00:01:18.740 | like cost and value over time. So I'm investing just a little bit in there, 50 bucks a month,
00:01:22.760 | let's call it, each month for them. And then I'm matching anything that they put in there.
00:01:26.520 | So I told my daughter, "Listen, you get 40 bucks for your birthday. Take half of it.
00:01:30.800 | Spend it on yourself. Buy your little toys. But then take 20 bucks, and I'm going to match
00:01:34.000 | 20 bucks. That's 100% return." So I'm trying to incentivize them to save. I'm trying to
00:01:38.600 | introduce them to the financial markets to show, maybe I should show them now. I should
00:01:41.560 | show them their accounts now to show them they're down. Then I want to establish a little
00:01:44.400 | baseline for them. So when they go out into the real world, they're 18 or 21 or however
00:01:48.240 | old they are, when they finally are out of my hair, maybe a down payment for their first
00:01:53.480 | place, wedding, that kind of thing, first month's deposit, maybe three beers in Brooklyn
00:01:59.120 | if they move to New York, that sort of thing. So if you want to learn more --
00:02:01.840 | It's nice you're not even taking a tax cut or anything, you know?
00:02:04.600 | No, I'm giving them more money. I'm like their 100% 401(k) match. Liftoffinvest.com, if you
00:02:10.080 | want to learn more, you can talk to an advisor there. You can set up an automated account.
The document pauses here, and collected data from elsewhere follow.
@[simp] theorem injCut_mask {l : List Part} (hdev : Part.dev ∈ l) (hnq : Part.nq ∈ l) (hnotice : Part.notice ∈ l) (hhost : Part.host ∈ l) (hcwy : Part.cwy ∈ l) (hctx : Part.ctx ∈ l) (hline : Part.line ∈ l) (hdfx : Part.dfx ∈ l) (hdep : Part.dep ∈ l) (a0 : Nat) (a1 : Nat) (c : Chip) : mask l (injCut a0 a1 c) = mask l c := by
  unfold injCut
  (try dsimp only)
  (repeat' split) <;> (first | with_reducible rfl | (simp_all (maxDischargeDepth := 9); done) | (simp_all [mask]; done))

@[simp] theorem injAtCommit_mask {l : List Part} (hdev : Part.dev ∈ l) (hnq : Part.nq ∈ l) (hnotice : Part.notice ∈ l) (hhost : Part.host ∈ l) (hcwy : Part.cwy ∈ l) (hctx : Part.ctx ∈ l) (hline : Part.line ∈ l) (hdfx : Part.dfx ∈ l) (hdep : Part.dep ∈ l) (a0 : Image) (a1 : Nat) (c : Chip) : mask l (injAtCommit a0 a1 c) = mask l c := by
  unfold injAtCommit
  (try dsimp only)
  (repeat' split) <;> (first | with_reducible rfl | (simp_all (maxDischargeDepth := 9); done) | (simp_all [mask]; done))

@[simp] theorem overheadAtCommit_mask {l : List Part} (hline : Part.line ∈ l) (a0 : Image) (c : Chip) : mask l (overheadAtCommit a0 c) = mask l c := by
  unfold overheadAtCommit
  (try dsimp only)
  (repeat' split) <;> (first | with_reducible rfl | (simp_all (maxDischargeDepth := 9); done) | (simp_all [mask]; done))

@[simp] theorem unitsRestart_mask {l : List Part} (hctx : Part.ctx ∈ l) (hline : Part.line ∈ l) (hdfx : Part.dfx ∈ l) (a0 : Nat) (a1 : Nat) (c : Chip) : mask l (unitsRestart a0 a1 c) = mask l c := by
  unfold unitsRestart
  (try dsimp only)
  (repeat' split) <;> (first | with_reducible rfl | (simp_all (maxDischargeDepth := 9); done) | (simp_all [mask]; done))

@[simp] theorem linesAtCommit_mask {l : List Part} (hctx : Part.ctx ∈ l) (hline : Part.line ∈ l) (hdfx : Part.dfx ∈ l) (a0 : Image) (a1 : Nat) (c : Chip) : mask l (linesAtCommit a0 a1 c) = mask l c := by
  unfold linesAtCommit
  (try dsimp only)
  (repeat' split) <;> (first | with_reducible rfl | (simp_all (maxDischargeDepth := 9); done) | (simp_all [mask]; done))

@[simp] theorem pairAtCommit_mask {l : List Part} (hpair : Part.pair ∈ l) (a0 : Bool) (a1 : Nat) (c : Chip) : mask l (pairAtCommit a0 a1 c) = mask l c := by
  unfold pairAtCommit
  (try dsimp only)
  (repeat' split) <;> (first | with_reducible rfl | (simp_all (maxDischargeDepth := 9); done) | (simp_all [mask]; done))

@[simp] theorem setPm_mask {l : List Part} (hpm : Part.pm ∈ l) (a0 : PmSt) (c : Chip) : mask l (setPm a0 c) = mask l c := by
  unfold setPm
  (try dsimp only)
  (repeat' split) <;> (first | with_reducible rfl | (simp_all (maxDischargeDepth := 9); done) | (simp_all [mask]; done))

@[simp] theorem syncSections_mask {l : List Part} (hpm : Part.pm ∈ l) (a0 : Nat) (c : Chip) : mask l (syncSections a0 c) = mask l c := by
  unfold syncSections
  (try dsimp only)
  (repeat' split) <;> (first | with_reducible rfl | (simp_all (maxDischargeDepth := 9); done) | (simp_all [mask]; done))

@[simp] theorem pmAtCommit_mask {l : List Part} (hpm : Part.pm ∈ l) (a0 : Image) (a1 : Nat) (c : Chip) : mask l (pmAtCommit a0 a1 c) = mask l c := by
  unfold pmAtCommit
  (try dsimp only)
  (repeat' split) <;> (first | with_reducible rfl | (simp_all (maxDischargeDepth := 9); done) | (simp_all [mask]; done))

@[simp] theorem closeDay_mask {l : List Part} (hnq : Part.nq ∈ l) (hnotice : Part.notice ∈ l) (hpm : Part.pm ∈ l) (hdep : Part.dep ∈ l) (a0 : Nat) (a1 : Bool) (c : Chip) : mask l (closeDay a0 a1 c) = mask l c := by
  unfold closeDay
  (try dsimp only)
  (repeat' split) <;> (first | with_reducible rfl | (simp_all (maxDischargeDepth := 9); done) | (simp_all [mask]; done))

@[simp] theorem closeQuarter_mask {l : List Part} (hnq : Part.nq ∈ l) (hnotice : Part.notice ∈ l) (hpm : Part.pm ∈ l) (hdep : Part.dep ∈ l) (a0 : Nat) (a1 : Bool) (c : Chip) : mask l (closeQuarter a0 a1 c) = mask l c := by
  unfold closeQuarter
  (try dsimp only)
  (repeat' split) <;> (first | with_reducible rfl | (simp_all (maxDischargeDepth := 9); done) | (simp_all [mask]; done))

@[simp] theorem degVerdict_mask {l : List Part} (hdfx : Part.dfx ∈ l) (a0 : Nat) (a1 : DegSt) (c : Chip) : mask l (degVerdict a0 a1 c) = mask l c := by
  unfold degVerdict
  (try dsimp only)
  (repeat' split) <;> (first | with_reducible rfl | (simp_all (maxDischargeDepth := 9); done) | (simp_all [mask]; done))

@[simp] theorem updDeg_mask {l : List Part} (hpm : Part.pm ∈ l) (a0 : Nat) (a1 : DegSt → DegSt) (c : Chip) : mask l (updDeg a0 a1 c) = mask l c := by
  unfold updDeg
  (try dsimp only)
  (repeat' split) <;> (first | with_reducible rfl | (simp_all (maxDischargeDepth := 9); done) | (simp_all [mask]; done))

@[simp] theorem degOtn_mask {l : List Part} (hdfx : Part.dfx ∈ l) (hpm : Part.pm ∈ l) (a0 : Nat) (a1 : DegSt) (c : Chip) : mask l (degOtn a0 a1 c) = mask l c := by
  unfold degOtn
  (try dsimp only)
  (repeat' split) <;> (first | with_reducible rfl | (simp_all (maxDischargeDepth := 9); done) | (simp_all [mask]; done))

@[simp] theorem degSdhStep_mask {l : List Part} (hdfx : Part.dfx ∈ l) (hpm : Part.pm ∈ l) (a0 : Nat) (a1 : DegSt) (c : Chip) : mask l (degSdhStep a0 a1 c) = mask l c := by
  unfold degSdhStep
  (try dsimp only)
  (repeat' split) <;> (first | with_reducible rfl | (simp_all (maxDischargeDepth := 9); done) | (simp_all [mask]; done))

@[simp] theorem degrade_mask {l : List Part} (hdfx : Part.dfx ∈ l) (hpm : Part.pm ∈ l) (a0 : Nat) (c : Chip) : mask l (degrade a0 c) = mask l c := by
  unfold degrade
  (try dsimp only)
  (repeat' split) <;> (first | with_reducible rfl | (simp_all (maxDischargeDepth := 9); done) | (simp_all [mask]; done))

@[simp] theorem tcaNotify_mask {l : List Part} (hnq : Part.nq ∈ l) (hnotice : Part.notice ∈ l) (hdep : Part.dep ∈ l) (a0 : Chip) (a1 : Nat) (a2 : Notice) (c : Chip) : mask l (tcaNotify a0 a1 a2 c) = mask l c := by
  unfold tcaNotify
  (try dsimp only)
  (repeat' split) <;> (first | with_reducible rfl | (simp_all (maxDischargeDepth := 9); done) | (simp_all [mask]; done))

@[simp] theorem updRec_mask {l : List Part} (hpm : Part.pm ∈ l) (a0 : Nat) (a1 : PmRecSt → PmRecSt) (c : Chip) : mask l (updRec a0 a1 c) = mask l c := by
  unfold updRec
  (try dsimp only)
  (repeat' split) <;> (first | with_reducible rfl | (simp_all (maxDischargeDepth := 9); done) | (simp_all [mask]; done))

@[simp] theorem recThresholds_mask {l : List Part} (hnq : Part.nq ∈ l) (hnotice : Part.notice ∈ l) (hpm : Part.pm ∈ l) (hdep : Part.dep ∈ l) (a0 : Nat) (a1 : Nat) (c : Chip) : mask l (recThresholds a0 a1 c) = mask l c := by
  unfold recThresholds
  (try dsimp only)
  (repeat' split) <;> (first | with_reducible rfl | (simp_all (maxDischargeDepth := 9); done) | (simp_all [mask]; done))

@[simp] theorem closeSecond_mask {l : List Part} (hnq : Part.nq ∈ l) (hnotice : Part.notice ∈ l) (hdfx : Part.dfx ∈ l) (hpm : Part.pm ∈ l) (hdep : Part.dep ∈ l) (a0 : Nat) (c : Chip) : mask l (closeSecond a0 c) = mask l c := by
  unfold closeSecond
  (try dsimp only)
  (repeat' split) <;> (first | with_reducible rfl | (simp_all (maxDischargeDepth := 9); done) | (simp_all [mask]; done))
00:02:13.080 | It's pretty sweet.
00:02:14.080 | So last week, we kicked off the show with a question from a young viewer who said, "This
00:02:17.680 | is my first bear market. Are they all like this?" And we gave some advice to young people,
00:02:21.800 | which is actually relatively simple in these times. It's just Nick Majulia, his book, Don't
00:02:26.200 | Stop Buying or Just Keep Buying. That's pretty much it. You don't stop investing because
00:02:30.720 | there's a bear market. You actually want to keep investing for sure then.
00:02:34.320 | So the advice for young people is pretty simple. Keep saving. Don't get scared out of the market.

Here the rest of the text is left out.